Starting with freight, I think the backdrop is generally freight, both domestic and import, are at or near pre-pandemic levels today. The backdrop puts us in a position with pretty much same, maybe a slight or modest rate increases how I'd expect for 2026. Wages, same. On materials, for us, commodity pricing is probably the biggest material type input cost. Commodity pricing is also at more historic lows at this point. It's hard to predict what commodity pricing is going to be like in 2026, but our expectation would be same to modestly up in 2026 based on the position where it's at today.
Great. Our last question is about the competitive landscape and consolidation. I do think we've seen more bankruptcies and more door closures this year than we've seen in quite some time. Do you think market share consolidation will speed up, slow down, or be about the same in 2026?
I think it'll be about the same. To your point on retail, 2020, 2021, and 2022, I think as the industry went through those dynamics, it delayed some of the inevitable, right? If you go back and you read about retail in 2017, 2018, 2019, there was a lot of store closings occurring and a lot of commentary about future store closings occurring. I think 2021, 2022, delayed that, and you're starting to see that pick up in 2023 and in 2024 and into 2025. I think that will continue as we look forward. The good news for Tractor Supply is we haven't shut a store down in 10 years, over 10 years. All of our stores are incredibly cashflow positive, profitable, doing very well.

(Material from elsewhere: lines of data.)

-- ==== Sys2Proof/Machine/Dispatch.lean ====
section
/-!
DEFINITION. The dispatch of a command to its meaning, one arm per row of the opcode table
(`30_encoding.md` R75).
-/

namespace Sys2Proof.Machine

def exec (i : Instr) (s : State) : Host.Outcome State Fault Refusal :=
  match i with
  | .rdreg imm => Sys2Proof.Machine.execRdreg imm s
  | .clrerr => Sys2Proof.Machine.execClrerr s
  | .srst => Sys2Proof.Machine.execSrst s
  | .hinit imm => Sys2Proof.Machine.execHinit imm s
  | .habs imm => Sys2Proof.Machine.execHabs imm s
  | .hfin => Sys2Proof.Machine.execHfin s
  | .hrdd imm => Sys2Proof.Machine.execHrdd imm s
  | .habsn payload => Sys2Proof.Machine.execHabsn payload s
  | .fold => Sys2Proof.Machine.execFold s
  | .tadd => Sys2Proof.Machine.execTadd s
  | .tchk => Sys2Proof.Machine.execTchk s
  | .tclr => Sys2Proof.Machine.execTclr s
  | .tget imm => Sys2Proof.Machine.execTget imm s
  | .tset payload => Sys2Proof.Machine.execTset payload s
  | .tmrg payload => Sys2Proof.Machine.execTmrg payload s
  | .wrst => Sys2Proof.Machine.execWrst s
  | .wobs imm => Sys2Proof.Machine.execWobs imm s
  | .pbegin imm => Sys2Proof.Machine.execPbegin imm s
  | .pput imm => Sys2Proof.Machine.execPput imm s
  | .pget => Sys2Proof.Machine.execPget s
  | .ubegin payload => Sys2Proof.Machine.execUbegin payload s
  | .uget => Sys2Proof.Machine.execUget s

end Sys2Proof.Machine
end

We've got significant scale in our industry, and a number of other distinct advantages we've talked about, whether it's our digital assets, our supply chain, our Neighbor's Club program. We take all those competitive advantages, and I think it allows us to continue to gain share. We've been a beneficiary of share for multiple decades now in the industry, and certainly the fragmentation is still out there. I think small businesses struggle in these sorts of dynamic environments, particularly the ones that we compete with, which are mostly kind of operating on a cashflow basis. That all sets us up for some nice dynamics to continue to take share.
Okay, with that, we'll conclude our chat. Thank you.
Great, thank you for joining us today.